Effects on aquatic organisms arising from exposure to the acid form of the substance are thought to result from a reduction in the pH of the ambient environment (arising from an increase in the H+concentration) to a level below their tolerable range. It is not considered appropriate or useful to derive a PNEC with studies in which pH deviations may have been attributable to the cause of effects seen because any effects will not be a consequence of true chemical toxicity and will be a function of, and dependent on, the buffering capacity of the environment.

Read-across between ATMP salts and the parent acid substance is considered appropriate because:

The category hypothesis is that all the members are various ionised forms of the acid CAS 6419-19-8. In dilute aqueous conditions of defined pH, a salt will behave no differently to the parent acid, at identical concentration of the particular speciated form present, and will be fully dissociated. Hence some properties (measured or expressed in aqueous media, e.g. ecotoxicity) for a salt can be directly read across (with suitable mass correction, see Section 1.4 of the CSR) to the parent acid and vice versa. In the present context the effect of the sodium and potassium counter-ions will not be significant.
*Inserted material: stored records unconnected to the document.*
/-- The first `n` slots of an owner at or after cycle `c` (R314). -/
def slotsFrom (page : List (Nat × Word)) (owner c n : Nat) : List (Nat × Word) :=
  (page.filter fun e => slotOwner e.2 == owner && decide (c ≤ e.1)).take n

/-! ## Landings of the receive table (Table 13-21) -/

def Landing.dkind (x : Landing) : Nat := bitsOf x.entry.toNat 0 2
def Landing.land (x : Landing) : Nat := bitsOf x.entry.toNat 2 10
/-- DKIND 1: the device address. -/
def Landing.addr (x : Landing) : Nat := bitsOf x.entry.toNat 12 44
/-- DKIND 2: the logical engine and the offset in its core window. -/
def Landing.engine (x : Landing) : Nat := bitsOf x.entry.toNat 12 17
def Landing.offset (x : Landing) : Nat := bitsOf x.entry.toNat 29 24

/-! ## Thread instructions (Table 10-2) -/

def insOp (w : Nat) : Nat := bitsOf w 0 4
def insBeat (w : Nat) : Nat := bitsOf w 4 8
def insCycle (w : Nat) : Nat := bitsOf w 12 10
def insEngine (w : Nat) : Nat := bitsOf w 22 3
def insQuse (w : Nat) : Bool := w.testBit 25
def insQrole (w : Nat) : Nat := bitsOf w 26 1
def insQword (w : Nat) : Nat := bitsOf w 27 3
def insQueue (w : Nat) : Nat := bitsOf w 30 8
def insSigen (w : Nat) : Bool := w.testBit 38
def insSigsb (w : Nat) : Nat := bitsOf w 39 6
def insSigctr (w : Nat) : Bool := w.testBit 45
/-- Scoreboard and count of WAIT and SIG. -/
def insSb (w : Nat) : Nat := bitsOf w 22 6
def insCtr (w : Nat) : Bool := w.testBit 28
def insN (w : Nat) : Nat := bitsOf w 29 8
def insRly (w : Nat) : Nat := bitsOf w 22 3
def insMarkKind (w : Nat) : Nat := bitsOf w 22 2
def insMarkValue (w : Nat) : Nat := bitsOf w 24 32

/-! ## Commands of the engines -/

/-- How many words a command has; 0: no command defines the opcode. -/
def cmdLen (op : Nat) : Nat :=
  if op = 0x20 ∨ op = 0x25 ∨ op = 0x26 then 1
  else if op = 0x21 ∨ op = 0x22 ∨ op = 0x23 ∨ op = 0x24 ∨ op = 0x27 ∨ op = 0x28 then 2
  else if op = 0x29 ∨ op = 0x2A ∨ op = 0x30 then 3
  else if op = 0x32 ∨ op = 0x33 then 4
  else if op = 0x31 then 5
  else if op = 0x40 then 7
  else 0

/-- The engine that executes an opcode (Table 10-1). -/
def cmdEngine (op : Nat) : Nat :=
  if op = 0x20 then 0 else if op = 0x30 then 1 else if op = 0x31 ∨ op = 0x32 ∨ op = 0x33 then 2 else if op = 0x40 then 3 else 4

/-- Doublewords of an instruction whose word 0 is `w0` and whose next word is `w1`. -/
def insLen (w0 w1 : Nat) : Nat := if insOp w0 = 1 then 1 + cmdLen (w1 % 256) else if insOp w0 = 2 then 2 else 1

/-- Whether word `k` of a command holds an address or scratch offset that starts at bit 0 (R277). -/
def cmdAddrWord (op k : Nat) : Bool :=
  if op = 0x21 ∨ op = 0x22 ∨ op = 0x23 ∨ op = 0x24 ∨ op = 0x27 ∨ op = 0x28 ∨ op = 0x32 ∨ op = 0x33 then k == 1
  else if op = 0x31 then k == 1
  else if op = 0x29 ∨ op = 0x2A ∨ op = 0x30 then k == 1 || k == 2
  else if op = 0x40 then k == 1 || k == 3
  else false

def Issued.op (i : Issued) : Nat := i.opcode.toNat
def Issued.w (i : Issued) (k : Nat) : Nat := (i.words.getD k 0).toNat
def Issued.f (i : Issued) (k lo n : Nat) : Nat := bitsOf (i.w k) lo n

/-! ### FE_MMA (Tables 5-1 to 5-4) -/

/-- A source of an operand: its format as the rates of Table 5-1 count it (none for a spin operand). -/
def mmaFmt (fmt src : Nat) : Option Nat := if src = 2 then none else some fmt

/-- T, the cycles per chunk, of a pair of formats (Table 5-1); none for a pair that is not permitted. -/
def mmaRate (a b : Option Nat) : Option Nat :=
  let one (f : Nat) : Option Nat :=
    if f = 0 ∨ f = 1 ∨ f = 4 then some 32 else if f = 2 then some 16 else if f = 3 then some 128 else none
  match a, b with
  | none, none => some 32
  | some f, none => one f
  | none, some g => one g
  | some f, some g =>
    if f ≤ 1 ∧ g ≤ 1 then some 32 else if f = g then one f else none

/-- The stride of a chunk (Table 5-3). -/
def chunkStride (fmt : Nat) (scaled : Bool) : Nat :=
  if fmt ≤ 1 then (if scaled then 1088 else 1024) else if fmt = 2 then 576 else if fmt = 3 then 2048 else 1024

structure Mma where
  acc : Nat
  zero : Bool
  afmt : Nat
  bfmt : Nat
  scaled : Bool
  asrc : Nat
  bsrc : Nat
  kt : Nat
  aaddr : Nat
  baddr : Nat
  deriving DecidableEq, Repr

def Issued.mma (i : Issued) : Mma :=
  ⟨i.f 0 8 4, i.f 0 12 1 == 1, i.f 0 13 3, i.f 0 16 3, i.f 0 19 1 == 1, i.f 0 20 2, i.f 0 22 2, i.f 0 24 6 + 1, i.f 1 0 44,
    i.f 2 0 44⟩

/-- Slots that one chunk of the shared-memory operands needs. -/
def Mma.chunkSlots (m : Mma) : Nat :=
  (if m.asrc = 1 then (chunkStride m.afmt m.scaled + 63) / 64 else 0) +
    (if m.bsrc = 1 then (chunkStride m.bfmt m.scaled + 63) / 64 else 0)

/-- LEAD, T' and D (R160). With 16 rows in compatibility mode the array runs at half its rate (R70, log entry 31). -/
def Mma.lead (m : Mma) : Nat := if m.asrc = 1 ∨ m.bsrc = 1 then 32 else 0
def Mma.step (m : Mma) (half : Bool) : Nat :=
  max ((mmaRate (mmaFmt m.afmt m.asrc) (mmaFmt m.bfmt m.bsrc)).getD 32 * (if half then 2 else 1)) m.chunkSlots
def Mma.busy (m : Mma) (half : Bool) : Nat := m.lead + m.kt * m.step half

/-- One operand's fields are malformed (R151, R156, R157). -/
def mmaOperandBad (fmt src kt addr : Nat) (scaled : Bool) : Bool :=
  src == 3 || decide (fmt ≥ 5) || (src == 2 && (fmt != 4 || decide (kt > 2))) ||
    (src != 2 && addr % 64 != 0) ||
    (src == 0 && decide (addr % 2 ^ 18 + kt * chunkStride fmt scaled > 0x40000))

def Mma.bad (m : Mma) (half : Bool) (c : Nat) : Bool :=
  mmaOperandBad m.afmt m.asrc m.kt m.aaddr m.scaled || mmaOperandBad m.bfmt m.bsrc m.kt m.baddr m.scaled ||
    (mmaRate (mmaFmt m.afmt m.asrc) (mmaFmt m.bfmt m.bsrc)).isNone || decide (c + m.busy half + 7 > 749)

/-! ### The output unit (Tables 5-5, 5-7, 8-6) -/

/-- Bytes that a 32 x 32 tile of a destination format takes in scratch (Tables 5-3, 5-6). -/
def outBytes (dfmt : Nat) : Nat :=
  if dfmt ≤ 1 ∨ dfmt = 4 then 1024 else if dfmt = 2 then 544 else if dfmt = 3 ∨ dfmt = 7 then 2048 else if dfmt = 5 then 4096 else 0

structure Out where
  acc : Nat
  dfmt : Nat
  dest : Nat
  sr : Bool
  drop : Bool
  oscale : Int
  keep : Nat
  addr : Nat
  stride : Nat
  base : Nat
  seq : Nat
  keepscale : Nat
  deriving DecidableEq, Repr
The ammonium salt does present a particular issue since ammonia drives the toxicity of the substance and will be assessed separately.

The behaviour of phosphonates in the environment will be profoundly affected by their concentration in water, the concentration and identities of metal ions, and the solids content per unit volume of water. From surface water through to soil a wide range of these parameters will be exhibited. Very few data concerning background concentrations of phosphonates in the environment are published, possibly due to the difficulties in detecting these substances at low concentrations in environmental media. Almost all natural waters contain more ions than the usual PEC values of the phosphonates.

In addition, in the environment the salt form is immaterial and speciation will occur in natural media. Similarly, all environmental related endpoints, use of buffered test media results often reflect a salt speciation relevant for ~pH7 only and it would be impossible to test specific salts associated with high and low pH. Detaching or attracting a proton does not change the chemical safety assessment of the molecule as long as no other part of the molecular skeleton is changed, because in studies or when there is exposure, the pH will control the identity of the form or forms present.

Therefore, it is considered appropriate to read-across between the ATMP category members and attribute the effects to the acid component of the phosphonate.

Conclusion on classification

Not classified based on the fact that short term toxicity data is >100 mg/L, with the exception of marine invertebrates short term tox where EC50 <100 mg/L. However all the NOECs for long term toxicity data are >1 mg/L therefore ATMP is not classified for the environment.